I typically do this when I create a new blog...explain the title, briefly.
One time I changed the name of a blog two or three times before feeling satisfied with the outcome.
This blog is different, this one I sort of knew all along I would name after my sort-of adopted Latin motto.
Solvitur ambulando became the thing I started to think and say to myself my first summer living in Boston and working at the Symphony. It was a lonely and confusing time, those first couple of post-collegiate years where everyone is suddenly off doing their own thing and your millennial-generation friends are just as hard to pin down as you are. Throw in a difficult new job, a relationship break-up, and the news that old school mates had met untimely ends, and well, you get a pretty hard couple of months.
All of the anxiety and reckoning, for me, translated into a restlessness. I felt a constant need to be doing something other than the task at hand, that everything I was in process of working on was pointless, and that no one could understand.
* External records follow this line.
namespace BranchFreeRun

variable {s : State}

/-- No branch is taken. -/
theorem not_taken (h : BranchFreeRun s) : ruleTaken s = false := by
  rw [← Bool.not_eq_true]
  intro ht
  obtain ⟨hv, hop, -⟩ := ruleTaken_iff.mp ht
  obtain ⟨-, hidex, -, -⟩ := h.coherent
  obtain ⟨-, hget⟩ := getElem?_of_fetchAt (hidex hv)
  exact h.noBranch _ (List.mem_of_getElem? hget) hop

/-- The position moves on when an instruction is executed. -/
theorem nextIndex_ruleStep (h : BranchFreeRun s) :
    nextIndex (ruleStep s) = if s.cur.idex.valid then nextIndex s + 1 else nextIndex s := by
  obtain ⟨-, -, horder, -⟩ := h.coherent
  rw [Machine.nextIndex_ruleStep horder, h.not_taken]
  rfl

/-- A cycle that executes an instruction passes its pair, which was one of the pairs to count exactly when the
cycle stalls; every other cycle leaves the pairs as they are. -/
theorem pendingStalls_ruleStep (h : BranchFreeRun s) :
    pendingStalls s = (stallSignal s).toNat + pendingStalls (ruleStep s) := by
  unfold pendingStalls
  rw [h.nextIndex_ruleStep]
  obtain ⟨hfromIfid, hfromIdex, ⟨-, hboth, honly⟩, -⟩ := h.coherent
  cases hidex : s.cur.idex.valid with
  | false =>
    rw [no_stall_of_invalid (.inr hidex)]
    simp [ruleStep]
  | true =>
    have hindex : nextIndex s = s.cur.idex.ins.idx := if_pos hidex
    obtain ⟨h0, hget⟩ := getElem?_of_fetchAt (hfromIdex hidex)
    have hsucc : (s.cur.idex.ins.idx + 1).toNat = s.cur.idex.ins.idx.toNat + 1 := by omega
    rw [if_pos rfl, hindex, hsucc]
    cases hifid : s.cur.ifid.valid with
    | true =>
      obtain ⟨-, hget'⟩ := getElem?_of_fetchAt (hfromIfid hifid)
      rw [hboth hidex hifid, hsucc] at hget'
      rw [stallSignal_of_valid hifid hidex]
      exact loadUsePairs_drop hget hget'
    | false =>
      have hend : ¬ s.pc < s.prog.length := fun hlt => by
        rw [h.noGap hifid hlt] at hidex
        cases hidex
      have hpc := honly hidex hifid
      rw [no_stall_of_invalid (.inl hifid), loadUsePairs_drop_of_le (by omega)]
      have hbehind : s.prog.length ≤ s.cur.idex.ins.idx.toNat + 1 + 1 := by omega
      exact (loadUsePairs_drop_of_le hbehind).symm.trans (Nat.zero_add _).symm

/-- What a cycle does to `pc`, IF/ID and ID/EX when no branch is taken: a stall, a fetch, or no more to
fetch. -/
theorem flow_cases (h : BranchFreeRun s) :
    (stallSignal s = true ∧ s.cur.ifid.valid = true ∧ s.cur.idex.valid = true ∧ rulePc s = s.pc ∧
      (ruleIfId s).valid = true ∧ (ruleIdEx s).valid = false) ∨
    (stallSignal s = false ∧ s.pc < s.prog.length ∧ rulePc s = s.pc + 1 ∧
      (ruleIfId s).valid = true ∧ (ruleIdEx s).valid = s.cur.ifid.valid) ∨
    (stallSignal s = false ∧ s.pc = s.prog.length ∧ rulePc s = s.pc ∧
      (ruleIfId s).valid = false ∧ (ruleIdEx s).valid = s.cur.ifid.valid) := by
  have hnonneg := h.pc_nonneg
  have hle := h.pc_le
  obtain ⟨ht, -⟩ | ⟨-, hs, hpc, hf⟩ | ⟨ht, hs, i, -, ⟨-, hlt⟩, hpc, hf⟩ | ⟨ht, hs, hout, hpc, hf⟩ :=
    ruleFetch_cases s
  · rw [h.not_taken] at ht
    cases ht
  · obtain ⟨hifid, hidex⟩ := valid_of_stall hs
    refine .inl ⟨hs, hifid, hidex, hpc, by rw [hf, hifid], ?_⟩
    rw [ruleIdEx_of_bubble (.inr (.inl hs))]
    rfl
  · exact .inr (.inl ⟨hs, hlt, hpc, by rw [hf], (ruleIdEx_of_flow ht hs).1⟩)
  · exact .inr (.inr ⟨hs, by omega, hpc, by rw [hf]; rfl, (ruleIdEx_of_flow ht hs).1⟩)

/-- A cycle keeps the form of the run. -/
theorem ruleStep (h : BranchFreeRun s) : BranchFreeRun (ruleStep s) where
  noBranch := h.noBranch
  coherent := coherent_ruleStep h.coherent
  pc_nonneg := by
    have hnonneg := h.pc_nonneg
    obtain ⟨-, -, -, hpc, -⟩ | ⟨-, -, hpc, -⟩ | ⟨-, -, hpc, -⟩ := h.flow_cases <;>
      simp only [Machine.ruleStep, hpc] <;> omega
  pc_le := by
    have hle := h.pc_le
    obtain ⟨-, -, -, hpc, -⟩ | ⟨-, hlt, hpc, -⟩ | ⟨-, -, hpc, -⟩ := h.flow_cases <;>
      simp only [Machine.ruleStep, hpc] <;> omega
  noGap := by
    simp only [Machine.ruleStep, ruleLatches]
    obtain ⟨-, -, -, -, -, hidex⟩ | ⟨-, -, -, hifid, -⟩ | ⟨-, hend, hpc, -⟩ := h.flow_cases
    · exact fun _ _ => hidex
    · rw [hifid]
      exact nofun
    · rw [hpc, hend]
      exact fun _ hlt => absurd hlt (lt_irrefl _)
  allFetched := by
    have hcount := h.allFetched
    simp only [Machine.ruleStep, ruleLatches, ruleRetired_eq, ruleMemWb_valid, ruleExMem_valid]
    obtain ⟨-, hv, hv', hpc, hifid, hidex⟩ | ⟨-, -, hpc, hifid, hidex⟩ | ⟨-, -, hpc, hifid, hidex⟩ :=
      h.flow_cases
    · rw [hpc, hifid, hidex, ← hcount, hv, hv']
      push_cast
      simp only [Bool.toNat_true, Bool.toNat_false]
      omega
    all_goals
      rw [hpc, hifid, hidex]
      push_cast
      simp only [Bool.toNat_true, Bool.toNat_false]
      omega

/-! ### The cycles still needed -/

/-- A run is over exactly when nothing is left to fetch, to drain or to stall. -/
theorem done_iff_remainingCycles (h : BranchFreeRun s) : done s = true ↔ remainingCycles s = 0 := by
  have hle := h.pc_le
  rw [done_iff, remainingCycles]
  constructor
  · rintro ⟨hout, hifid, hidex, hexmem, hmemwb⟩
    have hend : s.pc = s.prog.length := by
      have hnonneg := h.pc_nonneg
      omega
    have hindex : nextIndex s = s.prog.length := by simp [nextIndex, hidex, hifid, hend]
    have hstalls : pendingStalls s = 0 := by
      rw [pendingStalls, hindex]
      exact loadUsePairs_drop_of_le (by omega)
    simp [hstalls, drainCycles, hend, hifid, hidex, hexmem, hmemwb]
  · intro hzero
    have hdrain : drainCycles s = 0 := by omega
    unfold drainCycles at hdrain
    split_ifs at hdrain with hfetch hidex hexmem hmemwb
    rw [not_or] at hfetch
    obtain ⟨hpc, hifid⟩ := hfetch
    exact ⟨.inr (by omega), by simpa using hifid, by simpa using hidex, by simpa using hexmem,
      by simpa using hmemwb⟩

/-- A cycle fetches one more instruction, or stalls, or, when all is fetched, moves the youngest instruction
in flight one stage on. -/
theorem fetchAndDrain_ruleStep (h : BranchFreeRun s) (hdone : done s = false) :
    (s.prog.length - s.pc).toNat + drainCycles s + (stallSignal s).toNat =
      (s.prog.length - rulePc s).toNat + drainCycles (Machine.ruleStep s) + 1 := by
  unfold drainCycles
  simp only [Machine.ruleStep, ruleLatches, ruleMemWb_valid, ruleExMem_valid]
  obtain ⟨hs, hv, -, hpc, hifid, -⟩ | ⟨hs, hlt, hpc, hifid, -⟩ | ⟨hs, hend, hpc, hifid, hidex⟩ :=
    h.flow_cases
  · simp [hs, hv, hpc, hifid]
  · simp only [hs, hlt, hpc, hifid, true_or, or_true, if_true, Bool.toNat_false]
    omega
  · have hinFlight : ¬ (s.cur.ifid.valid = false ∧ s.cur.idex.valid = false ∧
        s.cur.exmem.valid = false ∧ s.cur.memwb.valid = false) := fun hempty => by
      rw [(done_iff s).mpr ⟨.inr hend.ge, hempty⟩] at hdone
      cases hdone
    simp only [hpc, hs, hifid, hidex, hend]
    cases hf : s.cur.ifid.valid with
    | true => simp
    | false =>
      cases hd : s.cur.idex.valid with
      | true => simp
      | false =>
        cases hx : s.cur.exmem.valid with
        | true => simp
        | false =>
          cases hw : s.cur.memwb.valid with
          | true => simp
          | false => exact absurd ⟨hf, hd, hx, hw⟩ hinFlight

/-- Every cycle lowers the number of cycles still needed by one. -/
theorem remainingCycles_ruleStep (h : BranchFreeRun s) (hdone : done s = false) :
    remainingCycles s = remainingCycles (Machine.ruleStep s) + 1 := by
  have hfetch := h.fetchAndDrain_ruleStep hdone
  have hstalls := h.pendingStalls_ruleStep
  have hremaining : remainingCycles (Machine.ruleStep s) =
      (s.prog.length - rulePc s).toNat + drainCycles (Machine.ruleStep s) +
        pendingStalls (Machine.ruleStep s) := rfl
  rw [hremaining, remainingCycles]
  omega

/-- After the cycles that it still needs, a run is over, and it has executed that many. -/
theorem steps_remainingCycles {n : Nat} (h : BranchFreeRun s) (hn : remainingCycles s = n) :
    ∃ t, steps n s = .next t ∧ done t = true ∧ t.cycles = s.cycles + n ∧ BranchFreeRun t ∧
      t.prog = s.prog := by
  induction n generalizing s with
  | zero => exact ⟨s, rfl, h.done_iff_remainingCycles.mpr hn, rfl, h, rfl⟩
  | succ n ih =>
    have hdone : done s = false := by
      rw [← Bool.not_eq_true, h.done_iff_remainingCycles]
      omega
    have hremaining := h.remainingCycles_ruleStep hdone
    obtain ⟨t, hsteps, hover, hcycles, ht, hprog⟩ := ih h.ruleStep (by omega)
    refine ⟨t, (steps_succ_of_not_done hdone n).trans hsteps, hover, ?_, ht, hprog⟩
    rw [hcycles]
    exact Nat.succ_add_eq_add_succ s.cycles n

/-- When the run is over, every instruction of the program has retired. -/
theorem retired_of_done (h : BranchFreeRun s) (hdone : done s = true) :
    s.retired = s.prog.length := by
  have hcount := h.allFetched
  have hnonneg := h.pc_nonneg
  have hle := h.pc_le
  obtain ⟨hout, hifid, hidex, hexmem, hmemwb⟩ := (done_iff s).mp hdone
  rw [hifid, hidex, hexmem, hmemwb] at hcount
  simp only [Bool.toNat_false] at hcount
  omega

/-- The launch of a branch-free program starts such a run. -/
theorem of_launch {prog : List Instr} (h : ∀ i ∈ prog, i.op ≠ .beq) (memInit : List (Word × Word))
    (regInit : Vector Word 31) : BranchFreeRun (launch prog memInit regInit) where
  noBranch := h
  coherent := coherent_of_empty rfl
  pc_nonneg := le_refl 0
  pc_le := Int.natCast_nonneg prog.length
  noGap := fun _ _ => rfl
  allFetched := rfl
Even when I spent time talking to family, friends, and clergy, I had this deep pit of despair feeling that they didn't really know it was all going to be okay, and that I had to simply keep searching for a way to find that it would be okay for myself.
One Saturday morning I got invited to brunch in Cambridge by an old friend I hadn't seen in a while. By that point, it was getting difficult for me to get out of the house for anything other than work and rehearsals, I was just too sad and overwhelmed by all of the options in life to really plan anything. Brunch got me fired up, and I took off to meet a group. After brunch, sadly, everyone split off in different directions to study (med students, the worst), and I just couldn't go home. I was out, I was in the world, and my restlessness finally extended from my heart (and probably high-blood pressure system) into my feet.
Though I've lived in the Boston area for almost the entirety of my life, I've never truly explored it by foot. That day, I walked from Mass Ave in Central Square across the river, down along the Esplanade, over the park, and all the way to the Wharf and the North End. I ended up calling a friend who lived over there and stopping by to say hello and take a little break before walking back across the city. Her parents came by soon thereafter, for they had big family plans of an early dinner and dessert.
My friend told me later that her father, who has known me since I was 13 and who has worked in the field of psychology for many years, was worried about me. He felt that I was going through so much pain, and was unable to feel it or see it head-on, and that instead my endless walking through the city was my way of expressing the pain and in a way, choosing to feel physical exhaustion as a more tangible kind of "pain".
Yeah, so he was totally right.
What he didn't call that day was that this need to walk would stay with me, and would turn into something where I find solace and fuel. Inspiration, sorting of confusion, and formulation of thoughts and ideas. This walking has turned into my way of solving things, thus the eventual settling of the motto upon my heart, for that is the literal translation of solvitur ambulando, to solve by walking.
I'v noticed in the last few months that on days where I could walk down Mass Ave to the office, I would arrive fully focused and ready to be efficient and tackle any issue without hesitation. During my walk one morning, I made three phone calls and had setup the entire memorial service for my friend, after hearing the news that it wouldn't be possible to revive her in the aftermath of a serious snowboarding accident. During a walk later that week, I drafted a travel grant research proposal in my mind for a Wellesley alumnae grant that I can apply for next year (still yet to be fully written down).
Some days I would arrive at work and get a few mornings tasks out of the way, and then explode a poem onto a word document in a matter of minutes. I actually like some of the things I've written.
Other mornings I would wake up with leftover anxiety and hurt. It would be claustrophobic to ride the 1 bus, and I would get off at MIT in order to walk across the bridge and give myself the few quiet moments I needed. I don't go searching for ideas or thoughts. It's maybe the closest thing I do to meditation --- focus on the walking, on the footfalls, on the being here in the now, and sometimes other ideas pop up. Conflicts sorted themselves out. Long, would-be emotional explanations or conversations I imagine with people where there are things left still unresolved are simplified. The options are handed to me with simple yes and no questions, the kind I like best. Especially in the morning.
So, I'm sticking with solvitur ambulando for this blog, which will probably see me through not just this month of travel, but all the way through the summer months depending on how things unfold. The nice thing is, I'm not entirely sure what I am looking to solve with my wandering, but somehow, my feet always seem to lead me exactly where I need to be.
-lab
I love walking. I get some of my best thinking (and my best healing) done while walking. I'm glad that you found that walking works well for you too!